(Provided records Opens)

theorem pass_frame (n : Fin 16) (s : State) :
    let t := pass n s
    t.now = s.now ∧ t.held = s.held ∧ t.jam = s.jam ∧ t.rate = s.rate ∧ t.sup = s.sup ∧ t.tables = s.tables ∧ t.notices = s.notices ∧ t.lrx = s.lrx ∧ t.ltx = s.ltx ∧ t.unstated = s.unstated ∧ t.pending = s.pending := by
  unfold pass; dsimp only; (repeat' split) <;> simp
@[simp] theorem pass_now (n : Fin 16) (s : State) : (pass n s).now = s.now := (pass_frame n s).1
@[simp] theorem pass_held (n : Fin 16) (s : State) : (pass n s).held = s.held := (pass_frame n s).2.1
@[simp] theorem pass_jam (n : Fin 16) (s : State) : (pass n s).jam = s.jam := (pass_frame n s).2.2.1
@[simp] theorem pass_rate (n : Fin 16) (s : State) : (pass n s).rate = s.rate := (pass_frame n s).2.2.2.1
@[simp] theorem pass_sup (n : Fin 16) (s : State) : (pass n s).sup = s.sup := (pass_frame n s).2.2.2.2.1
@[simp] theorem pass_tables (n : Fin 16) (s : State) : (pass n s).tables = s.tables := (pass_frame n s).2.2.2.2.2.1
@[simp] theorem pass_notices (n : Fin 16) (s : State) : (pass n s).notices = s.notices := (pass_frame n s).2.2.2.2.2.2.1
@[simp] theorem pass_lrx (n : Fin 16) (s : State) : (pass n s).lrx = s.lrx := (pass_frame n s).2.2.2.2.2.2.2.1
@[simp] theorem pass_ltx (n : Fin 16) (s : State) : (pass n s).ltx = s.ltx := (pass_frame n s).2.2.2.2.2.2.2.2.1
@[simp] theorem pass_unstated (n : Fin 16) (s : State) : (pass n s).unstated = s.unstated := (pass_frame n s).2.2.2.2.2.2.2.2.2.1
@[simp] theorem pass_pending (n : Fin 16) (s : State) : (pass n s).pending = s.pending := (pass_frame n s).2.2.2.2.2.2.2.2.2.2

theorem arrival_frame (n : Fin 16) (e : OutletEntry) (r : PocketRecord) (s : State) :
    let t := arrival n e r s
    t.now = s.now ∧ t.held = s.held ∧ t.jam = s.jam ∧ t.rate = s.rate ∧ t.sup = s.sup ∧ t.tables = s.tables ∧ t.notices = s.notices ∧ t.lrx = s.lrx ∧ t.ltx = s.ltx ∧ t.unstated = s.unstated ∧ t.pending = s.pending := by
  unfold arrival; dsimp only; (repeat' split) <;> simp
@[simp] theorem arrival_now (n : Fin 16) (e : OutletEntry) (r : PocketRecord) (s : State) : (arrival n e r s).now = s.now := (arrival_frame n e r s).1
@[simp] theorem arrival_held (n : Fin 16) (e : OutletEntry) (r : PocketRecord) (s : State) : (arrival n e r s).held = s.held := (arrival_frame n e r s).2.1
@[simp] theorem arrival_jam (n : Fin 16) (e : OutletEntry) (r : PocketRecord) (s : State) : (arrival n e r s).jam = s.jam := (arrival_frame n e r s).2.2.1
@[simp] theorem arrival_rate (n : Fin 16) (e : OutletEntry) (r : PocketRecord) (s : State) : (arrival n e r s).rate = s.rate := (arrival_frame n e r s).2.2.2.1
@[simp] theorem arrival_sup (n : Fin 16) (e : OutletEntry) (r : PocketRecord) (s : State) : (arrival n e r s).sup = s.sup := (arrival_frame n e r s).2.2.2.2.1
@[simp] theorem arrival_tables (n : Fin 16) (e : OutletEntry) (r : PocketRecord) (s : State) : (arrival n e r s).tables = s.tables := (arrival_frame n e r s).2.2.2.2.2.1
@[simp] theorem arrival_notices (n : Fin 16) (e : OutletEntry) (r : PocketRecord) (s : State) : (arrival n e r s).notices = s.notices := (arrival_frame n e r s).2.2.2.2.2.2.1
@[simp] theorem arrival_lrx (n : Fin 16) (e : OutletEntry) (r : PocketRecord) (s : State) : (arrival n e r s).lrx = s.lrx := (arrival_frame n e r s).2.2.2.2.2.2.2.1
@[simp] theorem arrival_ltx (n : Fin 16) (e : OutletEntry) (r : PocketRecord) (s : State) : (arrival n e r s).ltx = s.ltx := (arrival_frame n e r s).2.2.2.2.2.2.2.2.1
@[simp] theorem arrival_unstated (n : Fin 16) (e : OutletEntry) (r : PocketRecord) (s : State) : (arrival n e r s).unstated = s.unstated := (arrival_frame n e r s).2.2.2.2.2.2.2.2.2.1
@[simp] theorem arrival_pending (n : Fin 16) (e : OutletEntry) (r : PocketRecord) (s : State) : (arrival n e r s).pending = s.pending := (arrival_frame n e r s).2.2.2.2.2.2.2.2.2.2

theorem handOff_frame (n : Fin 16) (s : State) :
    let t := handOff n s
    t.now = s.now ∧ t.held = s.held ∧ t.jam = s.jam ∧ t.rate = s.rate ∧ t.sup = s.sup ∧ t.tables = s.tables ∧ t.notices = s.notices ∧ t.lrx = s.lrx ∧ t.ltx = s.ltx ∧ t.unstated = s.unstated ∧ t.pending = s.pending := by
  unfold handOff; dsimp only; (repeat' split) <;> simp
@[simp] theorem handOff_now (n : Fin 16) (s : State) : (handOff n s).now = s.now := (handOff_frame n s).1
@[simp] theorem handOff_held (n : Fin 16) (s : State) : (handOff n s).held = s.held := (handOff_frame n s).2.1
@[simp] theorem handOff_jam (n : Fin 16) (s : State) : (handOff n s).jam = s.jam := (handOff_frame n s).2.2.1
@[simp] theorem handOff_rate (n : Fin 16) (s : State) : (handOff n s).rate = s.rate := (handOff_frame n s).2.2.2.1
@[simp] theorem handOff_sup (n : Fin 16) (s : State) : (handOff n s).sup = s.sup := (handOff_frame n s).2.2.2.2.1
@[simp] theorem handOff_tables (n : Fin 16) (s : State) : (handOff n s).tables = s.tables := (handOff_frame n s).2.2.2.2.2.1
@[simp] theorem handOff_notices (n : Fin 16) (s : State) : (handOff n s).notices = s.notices := (handOff_frame n s).2.2.2.2.2.2.1
@[simp] theorem handOff_lrx (n : Fin 16) (s : State) : (handOff n s).lrx = s.lrx := (handOff_frame n s).2.2.2.2.2.2.2.1
@[simp] theorem handOff_ltx (n : Fin 16) (s : State) : (handOff n s).ltx = s.ltx := (handOff_frame n s).2.2.2.2.2.2.2.2.1
@[simp] theorem handOff_unstated (n : Fin 16) (s : State) : (handOff n s).unstated = s.unstated := (handOff_frame n s).2.2.2.2.2.2.2.2.2.1
@[simp] theorem handOff_pending (n : Fin 16) (s : State) : (handOff n s).pending = s.pending := (handOff_frame n s).2.2.2.2.2.2.2.2.2.2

(Provided records Closes)

[Requirement]: Return the lines exactly as they stand, please. Start at the top of the material and finish with the line where "unfold pass; dsimp" appears.

[Exercise output]:
theorem pass_frame (n : Fin 16) (s : State) :
    let t := pass n s
    t.now = s.now ∧ t.held = s.held ∧ t.jam = s.jam ∧ t.rate = s.rate ∧ t.sup = s.sup ∧ t.tables = s.tables ∧ t.notices = s.notices ∧ t.lrx = s.lrx ∧ t.ltx = s.ltx ∧ t.unstated = s.unstated ∧ t.pending = s.pending := by
  unfold pass; dsimp only; (repeat' split) <;> simp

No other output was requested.